I am confused. Why do you have
hdf5in json, but use ADIOS output to.bp?
This is a default that PIConGPU sets to workaround a bug, it is ignored if HDF5 is not chosen for writing
Ah, thanks @franzpoeschel , I was not aware. Could you have a look and suggest how to investigate this issue?
It should actually require a bit less than 2x but depends on many factors how much exactly, so 2x should be safe.
With the ADIOS2 BP4 engine, data is staged in-memory and written upon closing the time step. This means that in that backend, you should actually have at least 2 times the device memory. I can have a more detailed look later.
@sbastrakov it actually works, the problem was linked to the proper configuration of ADIOS backend !
I have this warning tough in the .err output, may be you know what this means?
Warning: ADIOS2 backend does not support compression method blosc. Continuing without compression.
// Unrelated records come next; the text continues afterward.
/-- The SRAM granules that a map of a coach homes, every version (R138). -/
def State.sramGranules (s : State) (coach map : Nat) : List Nat :=
  (s.mapOf coach map).flatMap fun e =>
    if e.home = 1 then
      (span e.baseg e.leng).flatMap fun g =>
        (List.range (1 + b2n e.shadow)).map fun v => (s.homeLoc coach e v (g * 4096)).key / 4096
    else []

/-- The home granules whose counters an entry holds; `onlyWrites` keeps the write counters (R131, R138). -/
def State.heldBy (s : State) (coach : Nat) (onlyWrites : Bool) (e : Entry) : List Nat :=
  match e.gathers with
  | some w => if w || !onlyWrites then s.sramGranules coach e.map else []
  | none =>
    (e.operands.filter fun o => o.1 || !onlyWrites).flatMap fun o => s.rangeGranules coach e.map e.ver o.2.1 o.2.2

/-- The entries of a core that are queued or in flight. -/
def Eng.inFlight (x : Eng) : List Entry :=
  x.ql ++ x.qm ++ x.qv ++ x.qs ++ x.qf ++ x.qk ++ x.run.map (·.e) ++ x.ops.map (·.e)

/-- The home granules whose write counters the outstanding remote writes of a core hold, parity members among them (R131, R318). -/
def State.postedGranules (s : State) (core : Nat) : List Nat :=
  ((s.coach (coachOf core)).fab.out.filter fun w => w.core == core).flatMap fun w =>
    w.loc.key / 4096 :: (w.par.toList.map fun p => p.key / 4096)

/-- The home granules whose counters a core holds: those of its entries, scalar accesses, outstanding remote writes, and stores whose mirror has
not performed yet (R131, R132, R173). -/
def State.heldGranules (s : State) (core : Nat) (onlyWrites : Bool) : List Nat :=
  (s.eng core).inFlight.flatMap (s.heldBy (coachOf core) onlyWrites) ++
    (((s.ctl core).acc.filter fun a => !onlyWrites || a.kind != .load).map fun a => a.loc.key / 4096) ++ s.postedGranules core ++
    ((s.coach (coachOf core)).ph.mirrors.filter fun m => m.core == core).map fun m => m.src.key / 4096

/-- Whether the counters of a storage granule of a coach are zero: no entry, access or write of its cores names it (R131). -/
def State.countersZero (s : State) (coach : Nat) (l : Loc) : Bool :=
  !((coresOf coach).any fun c => (s.heldGranules c false).contains (l.key / 4096))

/-! ## The shift set (R129) -/

/-- The versions of a region. -/
def MapEntry.versions (e : MapEntry) : List Nat := List.range (1 + b2n e.shadow)

/-- The current version of a coach's SHADOW regions: 1 − CV while a step is open, else CV (R129, R370). -/
def Coach.version (k : Coach) : Nat := if flag k.stepf 2 then 1 - b2n (flag k.stepf 3) else b2n (flag k.stepf 3)

/-- The writes of the shift set for one context granule that the target map covers (R129): destination and source by version. -/
def State.granuleWrites (s : State) (coach : Nat) (c : List MapEntry) (e : MapEntry) (g : Nat) : List (Loc × Option Loc) :=
  let home (r : MapEntry) (v : Nat) : Loc := s.homeLoc coach r v (g * 4096)
  let zero : List (Loc × Option Loc) := e.versions.map fun v => (home e v, none)
  match e.carry with
  | 0 =>
    match findEntry (s.gangOf coach) c (g * 4096) with
    | none => zero
    | some r =>
      if isRemote r then zero
      else
        let source (v : Nat) : Loc :=
          if r.shadow then (if e.shadow then home r v else home r (s.coach coach).version) else home r 0
        (e.versions.filter fun v => home e v != source v).map fun v => (home e v, some (source v))
  | 1 => zero
  | _ => []

/-- The home granules of every context granule of a map, every version, windows and stripe sets among them (R130). -/
def State.mapHomes (s : State) (coach : Nat) (m : List MapEntry) : List Nat :=
  m.flatMap fun e =>
    if e.present (s.gangOf coach) = false then []
    else (span e.baseg e.leng).flatMap fun g => e.versions.map fun v => (s.homeLoc coach e v (g * 4096)).key / 4096

/-- Put an entry at its place by base address. -/
def insertEntry (e : MapEntry) : List MapEntry → List MapEntry
  | [] => [e]
  | f :: t => if e.baseg < f.baseg then e :: f :: t else f :: insertEntry e t

/-- The entries of a map by rising address. -/
def byAddress : List MapEntry → List MapEntry
  | [] => []
  | e :: t => insertEntry e (byAddress t)

/-- The shift set from one map to another, by rising context address (R129, R130). -/
def State.shiftSet (s : State) (coach fromMap toMap : Nat) : List ShiftWrite :=
  let c := s.mapOf coach fromMap
  let homes := s.mapHomes coach c
  (byAddress (s.mapOf coach toMap)).flatMap fun e =>
    if e.present (s.gangOf coach) then
      (span e.baseg e.leng).flatMap fun g =>
        (s.granuleWrites coach c e g).map fun w =>
          { dst := w.1, src := w.2, wait := homes.contains (w.1.key / 4096) }
    else []

/-- The homes in the current map of LIVE granules whose home changes (R134). -/
def State.movedHomes (s : State) (coach fromMap toMap : Nat) : List Nat :=
  let c := s.mapOf coach fromMap
  (s.mapOf coach toMap).flatMap fun e =>
    if e.carry = 0 && e.present (s.gangOf coach) then
      (span e.baseg e.leng).flatMap fun g =>
        match findEntry (s.gangOf coach) c (g * 4096) with
        | none => []
        | some r =>
          (r.versions.filter fun v => !(e.versions.any fun u => s.homeLoc coach e u (g * 4096) == s.homeLoc coach r v (g * 4096))).map
            fun v => (s.homeLoc coach r v (g * 4096)).key / 4096
    else []

/-! ## The engine (R130) -/

/-- Whether a storage granule is read or written now by the shift engine: through the shift slot of its block, or the OPEN slots (R130, R146,
R182). -/
def State.granuleServed (s : State) (coach : Nat) (l : Loc) : Bool := s.served false (s.homeNow coach l) 4096

/-- Whether the source of a write is served now; a zeroing has none. -/
def State.sourceServed (s : State) (coach : Nat) (w : ShiftWrite) : Bool :=
  match w.src with
  | some l => s.granuleServed coach l
  | none => true

/-- Whether a write of the shift set may be performed now: one that waits, once every core has reached ph.adv; each, once its storage is
released, so no access still in flight names it (R130, R131, R135, R138). -/
def State.writeReady (s : State) (coach : Nat) (w : ShiftWrite) : Bool :=
  (!w.wait || decide ((s.coach coach).ph.reach.length = 16)) && s.countersZero coach w.dst && s.granuleServed coach w.dst &&
    s.sourceServed coach w

/-- The next write of the shift set: those that need not wait come first, each kind by rising address (R130; the order of the two kinds is
DEDUCED, log 16). -/
def State.nextWrite (s : State) (coach : Nat) : Option ShiftWrite :=
  let l := (s.coach coach).ph.work
  let first := match l.find? fun w => !w.wait with
    | some w => some w
    | none => l.head?
  first.filter (s.writeReady coach)

/-- Perform one granule write: copy the source as it stands in `m`, or write zeros (R129, R130). The slots of its blocks are taken for the
granule's 64 units, and a resident tier page has been written (R146, R189). -/
def State.doWrite (s : State) (m : Mem) (coach : Nat) (w : ShiftWrite) : State :=
  let dst := s.homeNow coach w.dst
  let s1 := (match w.src with
    | some l => { s with mem := s.mem.write dst.key (m.read (s.homeNow coach l).key 4096) }
    | none => { s with mem := s.mem.clear dst.key 4096 } : State)
  let s2 := (s1.takeSlot false dst 64).notePages [dst.key / 4096]
  match w.src with
  | some l => s2.takeSlot false (s.homeNow coach l) 64
  | none => s2

/-- The next write of a step copy: it waits until the counters of its destination are zero, as in a shift, and for the epoch of a
shift (R371). -/
def State.nextCopy (s : State) (coach : Nat) : Option ShiftWrite :=
  (s.coach coach).ph.stepWork.head?.filter fun w =>
    s.countersZero coach w.dst && s.granuleServed coach w.dst && s.sourceServed coach w

/-- Perform a write of the step copy of a coach: it reads the source as it stood at the start of the cycle (R149). -/
def State.copyStep (s : State) (coach : Nat) (w : ShiftWrite) : State :=
  let d := (s.doWrite s.was coach w).delay 0xFFFFFFFF
  let k := d.2.coach coach
  d.2.setCoach coach { k with ph := { k.ph with stepWork := k.ph.stepWork.filter (fun x => x != w), due := s.cyc + 1 + d.1 } }

/-- Perform a write of the shift set of a coach. The granule is read with the stores of the cycle in it: the copy of what stood at its start and
the mirrors of those stores come to the same; what landings of the cycle have written over is read as it stood (R130, R132, R144, R149). -/
def State.copyShift (s : State) (coach : Nat) (w : ShiftWrite) : State :=
  let d := (s.doWrite (s.mem.writeCells (s.coach coach).landed) coach w).delay 0xFFFFFFFF
  let k := d.2.coach coach
  let copied := match w.src with
    | some l => k.ph.copied ++ [(l, w.dst)]
    | none => k.ph.copied
  d.2.setCoach coach
    { k with ph := { k.ph with work := k.ph.work.filter (fun x => x != w), copied := copied, due := s.cyc + 1 + d.1 } }

/-- The places of a mirror's bytes at the new home of its granule (R132). -/
def State.mirrorAt (s : State) (coach : Nat) (m : Mirror) : List Host.Cell :=
  m.cells.map fun c => ((s.homeNow coach (m.dst.add c.1)).key, c.2)

/-- Whether a mirror is performed now, through the OPEN slots of its bytes (R132, R182). -/
def State.mirrorServed (s : State) (coach : Nat) (m : Mirror) : Bool :=
  m.cells.all fun c => s.served false (s.homeNow coach (m.dst.add c.1)) 1

/-- The mirrors that wait, oldest first, perform up to the first that no window serves (R132). -/
def State.flushMirrors (s : State) (coach : Nat) : State :=
  let k := s.coach coach
  match k.ph.mirrors with
  | [] => s
  | l =>
    let cells := (l.takeWhile (s.mirrorServed coach)).flatMap (s.mirrorAt coach)
    let s1 := { (s.setCoach coach { k with ph := { k.ph with mirrors := l.dropWhile (s.mirrorServed coach) } }) with
      mem := s.mem.writeCells cells }
    s1.notePages (cells.map fun c => c.1 / 4096).eraseDups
I believe it just means your json requests data compression via blosc, that is supported by ADIOS1 backend, but not ADIOS2. So you are currently running with ADIOS2 and no compression, but that is fine. In this case, you could remove the blosc configuration from json, but it also doesn't hurt now besides this warning printed.
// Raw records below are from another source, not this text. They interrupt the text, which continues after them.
-- ==== Sys2Proof/Machine/Kv.lean ====
section
/-! DEFINITION. The context engine: sequence pools, nodes and paths (R285 to R293), and the K queue (R294 to R305). -/

namespace Sys2Proof.Machine

/-! ## Pools (R285, R286) -/

/-- KVPA of a pool of a tenant: BASEG. -/
def Die.kvBase (d : Die) (tenant p : Nat) : Nat := fld (d.regs.get (tenant * 65536 + 0x200 + 16 * p)) 0 30

/-- KVPB of a pool of a tenant. -/
def Die.kvpb (d : Die) (tenant p : Nat) : Word := d.regs.get (tenant * 65536 + 0x208 + 16 * p)

/-- Granules of a page group: layers times granules of a page (R285, R286). -/
def kvGroupGranules (b : Word) : Nat := (fld b 48 8 + 1) * 2 ^ fld b 40 4

/-- The key of a pool of a tenant. -/
def poolKey (tenant p : Nat) : Nat := tenant * 4 + p

/-- A sequence value names a pool and an id when its bits 63:18 are zero (R287). -/
def seqOf (v : Nat) : Option (Nat × Nat) := if v < 2 ^ 18 then some (v / 2 ^ 16, v % 2 ^ 16) else none

/-! ## Nodes and paths (R287, R288) -/

/-- The groups that hold tokens a to b - 1 of a node. -/
def Node.slice (n : Node) (a b : Nat) : List Nat :=
  (n.groups.drop ((n.off + a) / 16)).take ((n.off + b - 1) / 16 - (n.off + a) / 16 + 1)

/-- Tokens a to b - 1 of a node, as a node (R291). -/
def Node.cut (n : Node) (a b : Nat) : Node :=
  { n with spos := n.spos + a, len := b - a, off := (n.off + a) % 16, groups := n.slice a b }

/-- A node of a pool. -/
def Pool.node (p : Pool) (i : Nat) : Option Node := lookup? p.nodes i

/-- The live entries of a sequence with their nodes and first effective positions, in path order (R288). -/
def Pool.liveEntries (p : Pool) (q : Seq) : List (PathEntry × Node × Nat) :=
  q.path.filterMap fun e =>
    match p.node e.node with
    | some n => if e.ret then none else some (e, n, ((n.spos : Int) + e.delta).toNat)
    | none => none

/-- Whether some node holds a slot of a group: its LIVE mask is not 0 (R287). -/
def Pool.groupLive (p : Pool) (g : Nat) : Bool := p.nodes.any fun n => n.2.groups.contains g

/-- Free groups that no node holds and no walk holds; they join the tail of the free list (R289, R291). -/
def Pool.freeGroups (p : Pool) : List Nat → Pool
  | [] => p
  | g :: rest =>
    let out := !p.groupLive g && lookupD 0 p.holds g == 0 && !p.free.contains g
    Pool.freeGroups (if out then { p with free := p.free ++ [g], fill := dropKey p.fill g } else p) rest

/-- Lower a node's REF; at 0 the node is freed (R291). -/
def Pool.unref (p : Pool) (i : Nat) : Pool :=
  match p.node i with
  | none => p
  | some n =>
    if n.ref ≤ 1 then Pool.freeGroups { p with nodes := dropKey p.nodes i } n.groups
    else { p with nodes := putKey p.nodes i { n with ref := n.ref - 1 } }

/-- Replace a node by its pieces at the bounds a and b in every path that names it; the piece that begins at a (R291). -/
def Pool.split (p : Pool) (i a b : Nat) : Pool × Nat :=
  match p.node i with
  | none => (p, i)
  | some n =>
    let cuts := [(0, a), (a, b), (b, n.len)].filter fun c => decide (c.1 < c.2)
    if cuts.length ≤ 1 then (p, i)
    else
      let ids := span p.fresh cuts.length
      let pieces := ids.zip cuts
      let nodes := pieces.foldl (fun t x => putKey t x.1 (n.cut x.2.1 x.2.2)) (dropKey p.nodes i)
      let entry (e : PathEntry) : List PathEntry := if e.node = i then ids.map fun j => { e with node := j } else [e]
      let mid := match pieces.find? fun x => x.2.1 == a with
        | some x => x.1
        | none => i
      ({ p with nodes := nodes, fresh := p.fresh + cuts.length,
                seqs := p.seqs.map fun s => (s.1, { s.2 with path := s.2.path.flatMap entry }) }, mid)

/-- Mark the entry of a node as retired and, when positions close, lower the DELTA of every later entry (R291, R292). -/
def retirePath (i len : Nat) (close : Bool) : List PathEntry → List PathEntry
  | [] => []
  | e :: rest =>
    if e.node = i ∧ e.ret = false then
      { e with ret := true } :: (if close then rest.map fun x => { x with delta := x.delta - (len : Int) } else rest)
    else e :: retirePath i len close rest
I believe it just means your json requests data compression via blosc, that is supported by ADIOS1 backend, but not ADIOS2
More precisely, it is supported by ADIOS2, but only if ADIOS2 is compiled against blosc. If it's not, this warning will come up.
@sbastrakov it will be advantageous to use data compression in our case, we are using a Lustre filesystem. What does exaclty blosc ? can ADIOS2 use other kind of compression algorithm?
Unfortunately, I do not have experience with that. I can only suggest looking at openPMD API installation options, as I see from there, a few compression engines are supported but most marked experimental. Perhaps you could ask at their github about current state and practical side of using those, or maybe there are already related github discussions there.
Oh but just to give a general idea. From your workflow of using PIConGPU and postprocessing the results compression should be completely transparent. So one works with those files same way with and without compression. It just requires that openPMD API on both sides is compiled with support for that compression. So i would describe it more as advanced feature to optimize one's work, not as a functional difference.
Any idea why openPMD output trigger an out-of-memory ?
With your current configuration, you are using the BP4 engine of ADIOS2. With this engine, you should specify the InitialBufferSize to at least the size of a single output step (per MPI process). See here for more detailed info of memory usage of BP4.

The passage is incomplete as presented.